A covid-19 é muito mais um acelerador do que um agente de mudança. Basta escolher qualquer forte tendência na economia, no mundo dos negócios, na sociedade, e adiantá-la em dez anos. Claramente, a questão mais evidente é a da desigualdade de renda. Nos EUA, o 1% mais rico concentrou 93% da renda nacional dos últimos 10 anos. Nós vimos essa tendência se acelerar neste ano e, da noite para o dia, estamos chegando a uma distopia. Se você tem uma renda de mais de US$ 100 mil no ano, há uma probabilidade de 60% de que você possa trabalhar de casa e de apenas 10% de que você seja demitido. Ou seja, você está seguro, tem acesso a assistência médica etc. Mas, se você ganha menos de US$ 40 mil no ano, a probabilidade de você trabalhar de casa é de apenas 10% e a de perder o emprego é de 40%. Então, o que muitos norte-americanos e economistas ocidentais não querem admitir é que os muito mais ricos não só estão bem, mas eles estão no seu “auge”. A população mais pobre não tem a mesma renda, não tem o mesmo acesso a assistência médica, tem que se colocar em situações de risco para trabalhar, não tem quem cuide dos seus filhos enquanto trabalham. Então, de um dia para o outro, algumas tendências bastante prejudiciais se aceleraram.
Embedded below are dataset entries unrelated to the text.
-- ==== Sys2Proof/Tests/Slice0.lean ====
section
/-!
SUPPORT. Small tests with expected results from the spec (95_test_vectors.md, by the vector's name), and for every statement with
hypotheses a concrete state and operands that meet them.
-/

namespace Sys2Proof.Tests

open Sys2Proof Sys2Proof.Machine

/-! ### Helpers -/

/-- A field of the state after an instruction from a given state; none where it answers no next state. -/
def after {α : Type} (i : Instr) (s : State) (f : State → α) : Option α :=
  match exec i s with
  | .next t => some (f t)
  | _ => none

/-- A field of the state after one step. -/
def afterStep {α : Type} (s : State) (f : State → α) : Option α :=
  match step s with
  | .next t => some (f t)
  | _ => none

/-- The frame of S7. -/
def frameS7 : List Byte := [0x91#8, 0x00#8, 0x00#8, 0x0A#8, 0x02#8, 0x00#8, 0x05#8, 0xFF#8]

/-- The flags and signals that V75 to V78 list. -/
def flagsOf (s : State) : Bool × Bool × Bool := (s.out.ok, s.out.errBadLength, s.out.endOfStream)

/-- A state with the reading of S7 on its outputs. -/
def readS7 : State :=
  (State.reset.driveBytes frameS7).driveReading (readingOf 0x91#8 0x00#8 0x00#8 0x0A#8 0x02#8 0x00#8 0x05#8 0xFF#8)

/-- A state in which a timeout was evaluated. -/
def timedOut : State := State.reset.driveTimeout.driveNoReading false true

/-- The same with `OUT_REG = 1`: the caller sees the register, which does not show the reading yet. -/
def readS7Registered : State := { readS7 with outRegPresent := true }

/-- 7 bytes: a bad frame. -/
def badFrame : RxEvent := .bytes (frameS7.take 7)

/-- A stream is running, and nothing of it has been received. -/
def streaming : State := (State.reset.selectCommand true).sendCommand

/-- Two events of a stream have been received ahead, a bad frame and S7, and neither is evaluated yet. -/
def owing : State := ({ streaming with answers := [badFrame, .bytes frameS7] } : State).receiveEvent.receiveEvent

/-- A stream whose last event was evaluated and gave `BadLength`. -/
def afterBad : State := { streaming with history := [.send 0xC400000000000000#64, .receive 5 badFrame, .evaluate 0 badFrame], received := [badFrame] }

/-- An answer to `READ_CURRENT` held unevaluated while a stream runs, of which two events have been received ahead (events 1 and 2). -/
def lateAnswer : State :=
  ({ State.reset with
      history := [.send 0xB300000000000000#64, .receive 5 (.bytes frameS7), .send 0xC400000000000000#64]
      received := [.bytes frameS7]
      answers := [badFrame, .bytes frameS7] } : State).receiveEvent.receiveEvent

/-- A record with a unit in FLOW mode: malformed (R154). -/
def unitInFlow : SettingsFlags := { extractFlags 0x00#8 0x00#8 with mph := "mph".toList }

/-- A record with a string outside its field's set: malformed (R154). -/
def strangeDeg : SettingsFlags := { extractFlags 0x00#8 0x00#8 with deg := "K".toList }

/-! ### WellFormed -/

theorem test_wellFormed_refuses_string_outside_set : wellFormed (.secondaryUnit strangeDeg) = false := by decide
theorem test_wellFormed_refuses_unit_in_flow : wellFormed (.primaryUnit unitInFlow) = false := by decide
theorem test_wellFormed_refuses_cmm_in_vel :
    wellFormed (.render { extractFlags 0x80#8 0x00#8 with cmmCfm := "CMM".toList } 6) = false := by decide
theorem test_wellFormed_accepts_produced : wellFormed (.primaryUnit (extractFlags 0x91#8 0x00#8)) = true := by decide

/-! ### Decode and encode: words written out from 30_encoding.md R56 to R60 and R71 -/

theorem test_decode_READ_CURRENT : decodeTableWord 64 0xB300000000000000 = some .readCurrent := by decide
theorem test_decode_READ_RECORDS_START : decodeTableWord 64 0xC400000000000000 = some .readRecordsStart := by decide
theorem test_decode_DECODE_FRAME_S7 : decodeTableWord 64 0x9100000A020005FF = some (.decodeFrame (.bytes frameS7)) := by decide
theorem test_decode_timeout : decode { iface := .rxTimeout, bytes := [] } = .ok (.decodeFrame .timeout) := by rfl
theorem test_decode_DECODE_VALUE24 :
    decodeTableWord 24 0b000100100011010011111110 = some (.decodeValue24 0x12#8 0x34#8 0xFE#8) := by decide
theorem test_decode_EXTRACT_FLAGS : decodeTableWord 16 0b1001000100000101 = some (.extractFlags 0x91#8 0x05#8) := by decide
/-- V48: VEL F mph m/s is 0b10100010000000. -/
theorem test_decode_PRIMARY_UNIT : decode { iface := .primaryUnit, bytes := [0x28#8, 0x80#8] } = .ok (.primaryUnit (extractFlags 0x91#8 0x00#8)) := by
  decide
/-- V56a: FLOW F CFM is 0b00000000000110. -/
theorem test_decode_SECONDARY_UNIT : decode { iface := .secondaryUnit, bytes := [0x00#8, 0x06#8] } = .ok (.secondaryUnit (extractFlags 0x00#8 0x08#8)) := by
  decide
/-- V59b: VEL F max min avg 2/3 hold is 0b10000001111001. -/
theorem test_decode_RENDER : decode { iface := .render 4, bytes := [0x20#8, 0x79#8] } = .ok (.render (extractFlags 0x80#8 0xFF#8) 4) := by
  decide
theorem test_decode_refuses_other_command : decode { iface := .cmd, bytes := [0xB3#8, 1#8, 0#8, 0#8, 0#8, 0#8, 0#8, 0#8] } = .error .unknownCommand := by
  decide
theorem test_decode_refuses_code_01 : decode { iface := .secondaryUnit, bytes := [0x00#8, 0x02#8] } = .error .settingsCodeNeverProduced := by rfl
theorem test_decode_refuses_bit_14 : decode { iface := .primaryUnit, bytes := [0x40#8, 0x00#8] } = .error .notASettingsVector := by rfl
theorem test_words_of_the_commands :
    wordOfFrame readCurrentFrame = 0xB300000000000000#64 ∧ wordOfFrame readRecordsStartFrame = 0xC400000000000000#64 := by decide
theorem test_first_step_runs_the_table_word :
    afterStep (State.reset.withFetchWord 64 0xC400000000000000) (fun t => (t.txData, t.pending)) = some (0xC400000000000000#64, []) := by decide
theorem test_first_step_runs_the_table_frame :
    afterStep (State.reset.withFetchWord 64 0x9100000A020005FF) (fun t => (flagsOf t, t.out.settings)) =
      some ((true, false, false), 0x2880#14) := by decide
- Você trafega muito bem no mundo bilionário da tecnologia, discorre com muita fluidez e assertividade. Queria, então, te desafiar a refletir não sobre a riqueza, mas, sim, sobre a pobreza. Mesmo sendo uma das maiores economias do planeta, o Brasil também está no topo do ranking dos países mais desiguais. A pandemia veio para iluminar ainda mais essas nossas desigualdades. Não só do mais rico para o mais pobre, mas de acesso, de oportunidade, de educação, digital, de saúde, entre tantas outras. Somos um país de contrastes. Ao mesmo tempo que temos mais de 200 milhões de chips de celulares ativos, temos mais de 100 milhões de pessoas sem coleta de esgoto, ou 30 milhões sem água tratada. Não há dúvida que, nas últimas décadas, a tecnologia colocou a humanidade em um patamar de qualidade de vida jamais visto. Ainda assim, não conseguimos endereçar desigualdade abissais que estão em inúmeros recortes da sociedade. Qual a reflexão que você faz sobre isso?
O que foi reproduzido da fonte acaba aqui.